The Indian Meteorological Department (IMD) has revised its monsoon forecast for 2015 from “below normal” to “deficit”.
“A weak monsoon is credit negative for India because it lowers agricultural output, increases food inflation and adds to government deficits,” said a Moody’s Investors Service report.
The magnitude of the negative effect will depend on the actual spatial and temporal distribution of rainfall as well as policy measures the government adopts in preparation and in response, it added.
“…A weak monsoon would likely raise food prices, which have been rising faster in India than the global average. Because food accounts for more than 50 per cent of average household spending in India…Higher food prices pinch household budgets in India to a greater degree than elsewhere, and hurt GDP…,” the agency said.
India’s inflation touched double digits in 2012 and 2013 partly because of high food prices, but is now below the RBI’s January 2016 target of 6 per cent, it said.

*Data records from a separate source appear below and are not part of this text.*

theorem foot_execHeartbeatSend {m : Nat} {z t : State} (hs : 0x2000000000 ||| m = m) (h : Foot m z t) :
    OutFoot m z (execHeartbeatSend t) := by
  refine OutFoot.step (m := 0x2000000000) ?_ hs h
  clear h hs
  have h := Foot.refl 0x2000000000 t
  unfold execHeartbeatSend
  repeat' first
    | with_reducible assumption
    | (intro x; first | clear_value x | skip)
    | lift_lets
    | with_reducible refine foot_emit rfl ?_ ..
    | with_reducible apply Foot.ite
    | with_reducible refine OutFoot.next ?_
    | split
    | dsimp only

theorem foot_heartbeatTaken {m : Nat} {z t : State} (hs : 0x4000000008000 ||| m = m) (h : Foot m z t) (a0 : _) :
    Foot m z (State.heartbeatTaken a0 t) := by
  refine Foot.step (m := 0x4000000008000) ?_ hs h
  clear h hs
  have h := Foot.refl 0x4000000008000 t
  unfold State.heartbeatTaken
  repeat' first
    | with_reducible assumption
    | (intro x; first | clear_value x | skip)
    | lift_lets
    | with_reducible refine foot_setFlag (blk_PART_STAT_LINK_UP ..) rfl ?_ ..
    | with_reducible refine foot_setFlag (blk_PART_STAT_PARTNER ..) rfl ?_ ..
    | ((with_reducible refine Foot.lit ?_ rfl rfl ?_ ?_ ?_ ?_ ?_ ?_); rotate_left; rfl; rfl; rfl; rfl; (first | exact Nat.le_refl _ | exact Nat.le_succ _); (constructor <;> first | with_reducible exact Kept.same | exact Kept.masked rfl); (first | with_reducible assumption | with_reducible refine foot_setFlag (blk_PART_STAT_LINK_UP ..) rfl ?_ .. | with_reducible refine foot_setFlag (blk_PART_STAT_PARTNER ..) rfl ?_ ..))
    | split
    | dsimp only

theorem foot_heartbeatAnswer {m : Nat} {z t : State} (hs : 0x4002000000000 ||| m = m) (h : Foot m z t) (a0 : _) (a1 : _) :
    Foot m z (State.heartbeatAnswer a0 a1 t) := by
  refine Foot.step (m := 0x4002000000000) ?_ hs h
  clear h hs
  have h := Foot.refl 0x4002000000000 t
  unfold State.heartbeatAnswer
  repeat' first
    | with_reducible assumption
    | (intro x; first | clear_value x | skip)
    | lift_lets
    | with_reducible refine foot_emit rfl ?_ ..
    | with_reducible refine foot_setFld (blk_PART_STAT_EPOCH ..) rfl ?_ ..
    | with_reducible apply Foot.ite
    | split
    | dsimp only

theorem foot_execHeartbeatReceive {m : Nat} {z t : State} (hs : 0x4002000008000 ||| m = m) (h : Foot m z t) (a0 : _) (a1 : _) :
    OutFoot m z (execHeartbeatReceive a0 a1 t) := by
  refine OutFoot.step (m := 0x4002000008000) ?_ hs h
  clear h hs
  have h := Foot.refl 0x4002000008000 t
  unfold execHeartbeatReceive
  repeat' first
    | with_reducible assumption
    | (intro x; first | clear_value x | skip)
    | lift_lets
    | with_reducible refine foot_heartbeatAnswer rfl ?_ ..
    | with_reducible refine foot_heartbeatTaken rfl ?_ ..
    | with_reducible apply Foot.ite
    | with_reducible refine OutFoot.next ?_
    | split
    | dsimp only

theorem foot_execHeartbeatTimeout {m : Nat} {z t : State} (hs : 0x722c0100a4eacf80 ||| m = m) (h : Foot m z t) :
    OutFoot m z (execHeartbeatTimeout t) := by
  refine OutFoot.step (m := 0x722c0100a4eacf80) ?_ hs h
  clear h hs
  have h := Foot.refl 0x722c0100a4eacf80 t
  unfold execHeartbeatTimeout
  repeat' first
    | with_reducible assumption
    | (intro x; first | (refine Foot.cut (P := Foot 0x722c0100a4eacf80 t x) ?_ ?_; rotate_left; subst x; rotate_left; intro hx; clear_value x) | clear_value x | skip)
    | lift_lets
    | with_reducible refine foot_takeover rfl ?_ ..
    | with_reducible refine foot_setFlag (blk_PART_HBMISS_COUNT ..) rfl ?_ ..
    | with_reducible refine foot_setFlag (blk_PART_STAT_PARTNER ..) rfl ?_ ..
    | with_reducible refine foot_addSat (blk_PART_HBMISS_COUNT ..) rfl ?_ ..
    | with_reducible refine foot_addSat (blk_PART_STAT_PARTNER ..) rfl ?_ ..
    | with_reducible apply Foot.ite
    | with_reducible refine OutFoot.next ?_
    | ((with_reducible refine Foot.lit ?_ rfl rfl ?_ ?_ ?_ ?_ ?_ ?_); rotate_left; rfl; rfl; rfl; rfl; (first | exact Nat.le_refl _ | exact Nat.le_succ _); (constructor <;> first | with_reducible exact Kept.same | exact Kept.masked rfl); (first | with_reducible assumption | with_reducible refine foot_takeover rfl ?_ .. | with_reducible refine foot_setFlag (blk_PART_HBMISS_COUNT ..) rfl ?_ .. | with_reducible refine foot_setFlag (blk_PART_STAT_PARTNER ..) rfl ?_ .. | with_reducible refine foot_addSat (blk_PART_HBMISS_COUNT ..) rfl ?_ .. | with_reducible refine foot_addSat (blk_PART_STAT_PARTNER ..) rfl ?_ .. | with_reducible apply Foot.ite | with_reducible refine OutFoot.next ?_))
    | split
    | dsimp only

theorem foot_execDusk {m : Nat} {z t : State} (hs : 0x722c0100a4eacf80 ||| m = m) (h : Foot m z t) :
    OutFoot m z (execDusk t) := by
  refine OutFoot.step (m := 0x722c0100a4eacf80) ?_ hs h
  clear h hs
  have h := Foot.refl 0x722c0100a4eacf80 t
  unfold execDusk
  repeat' first
    | with_reducible assumption
    | (intro x; first | clear_value x | skip)
    | lift_lets
    | with_reducible refine foot_takeover rfl ?_ ..
    | with_reducible apply Foot.ite
    | with_reducible refine OutFoot.next ?_
    | split
    | dsimp only

theorem foot_axDelta {m : Nat} {z t : State} (hs : 0x2000000004000000 ||| m = m) (h : Foot m z t) (a0 : _) (a1 : _) :
    Foot m z (State.axDelta a0 a1 t) := by
  refine Foot.step (m := 0x2000000004000000) ?_ hs h
  clear h hs
  have h := Foot.refl 0x2000000004000000 t
  unfold State.axDelta
  repeat' first
    | with_reducible assumption
    | (intro x; first | (refine Foot.cut (P := Foot 0x2000000004000000 t x) ?_ ?_; rotate_left; subst x; rotate_left; intro hx; clear_value x) | clear_value x | skip)
    | lift_lets
    | with_reducible refine foot_modAxis rfl ?_ ..
    | with_reducible refine foot_setAct rfl ?_ ..
    | with_reducible refine foot_setFld (blk_REM_L ..) rfl ?_ ..
    | with_reducible refine foot_setFld (blk_REM_H ..) rfl ?_ ..
    | with_reducible refine foot_setFld (blk_AX_STAT_STOP_CAUSE ..) rfl ?_ ..
    | with_reducible refine foot_setFld (blk_AX_STAT_POS_LOST ..) rfl ?_ ..
    | with_reducible refine foot_setFlag (blk_REM_L ..) rfl ?_ ..
    | with_reducible refine foot_setFlag (blk_REM_H ..) rfl ?_ ..
    | with_reducible refine foot_setFlag (blk_AX_STAT_STOP_CAUSE ..) rfl ?_ ..
    | with_reducible refine foot_setFlag (blk_AX_STAT_POS_LOST ..) rfl ?_ ..
    | with_reducible refine foot_setFld48 (blk_REM_L ..) rfl (blk_REM_L ..) rfl ?_ ..
    | with_reducible refine foot_setFld48 (blk_REM_L ..) rfl (blk_REM_H ..) rfl ?_ ..
    | with_reducible refine foot_setFld48 (blk_REM_L ..) rfl (blk_AX_STAT_STOP_CAUSE ..) rfl ?_ ..
    | with_reducible refine foot_setFld48 (blk_REM_L ..) rfl (blk_AX_STAT_POS_LOST ..) rfl ?_ ..
    | with_reducible refine foot_setFld48 (blk_REM_H ..) rfl (blk_REM_L ..) rfl ?_ ..
    | with_reducible refine foot_setFld48 (blk_REM_H ..) rfl (blk_REM_H ..) rfl ?_ ..
    | with_reducible refine foot_setFld48 (blk_REM_H ..) rfl (blk_AX_STAT_STOP_CAUSE ..) rfl ?_ ..
    | with_reducible refine foot_setFld48 (blk_REM_H ..) rfl (blk_AX_STAT_POS_LOST ..) rfl ?_ ..
    | with_reducible refine foot_setFld48 (blk_AX_STAT_STOP_CAUSE ..) rfl (blk_REM_L ..) rfl ?_ ..
    | with_reducible refine foot_setFld48 (blk_AX_STAT_STOP_CAUSE ..) rfl (blk_REM_H ..) rfl ?_ ..
    | with_reducible refine foot_setFld48 (blk_AX_STAT_STOP_CAUSE ..) rfl (blk_AX_STAT_STOP_CAUSE ..) rfl ?_ ..
    | with_reducible refine foot_setFld48 (blk_AX_STAT_STOP_CAUSE ..) rfl (blk_AX_STAT_POS_LOST ..) rfl ?_ ..
    | with_reducible refine foot_setFld48 (blk_AX_STAT_POS_LOST ..) rfl (blk_REM_L ..) rfl ?_ ..
    | with_reducible refine foot_setFld48 (blk_AX_STAT_POS_LOST ..) rfl (blk_REM_H ..) rfl ?_ ..
    | with_reducible refine foot_setFld48 (blk_AX_STAT_POS_LOST ..) rfl (blk_AX_STAT_STOP_CAUSE ..) rfl ?_ ..
    | with_reducible refine foot_setFld48 (blk_AX_STAT_POS_LOST ..) rfl (blk_AX_STAT_POS_LOST ..) rfl ?_ ..
    | with_reducible apply Foot.ite
    | split
    | dsimp only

Decline in inflation and flagging private sector consumption as well as investment growth have led the Reserve Bank to cut the policy rate by 75 basis points since January, but the forecast of a weak monsoon season will curtail further rate reductions, the agency said.
Inflation, as measured on the Wholesale Price Index (WPI), has been in the negative zone since November, 2014. Retail inflation in April softened further and fell to a four-month low of 4.87 per cent.
Moody’s said that below-average rainfall in 2014 slowed agricultural output growth to 0.2 per cent that fiscal year, compared to 3.7 per cent the previous year, when rainfall was at average levels.
Agriculture comprises about 17-18 per cent of GDP so lower farm output could temper 2015 GDP growth in the absence of higher growth in other sectors, Moody’s said.
Moreover, it added, agriculture is a source of income for over half of rural Indian households.
The government plans to counter the effects of a weak monsoon through increased monitoring of rainfall and sowing, releasing buffer grains and introducing crop insurance programmes.
Moody’s said that subsidies to farmers and for food could dampen the effect of the monsoon, but would pose fiscal costs that the Indian government, with its budget deficits and debt well above the average for comparable sovereigns, can ill afford.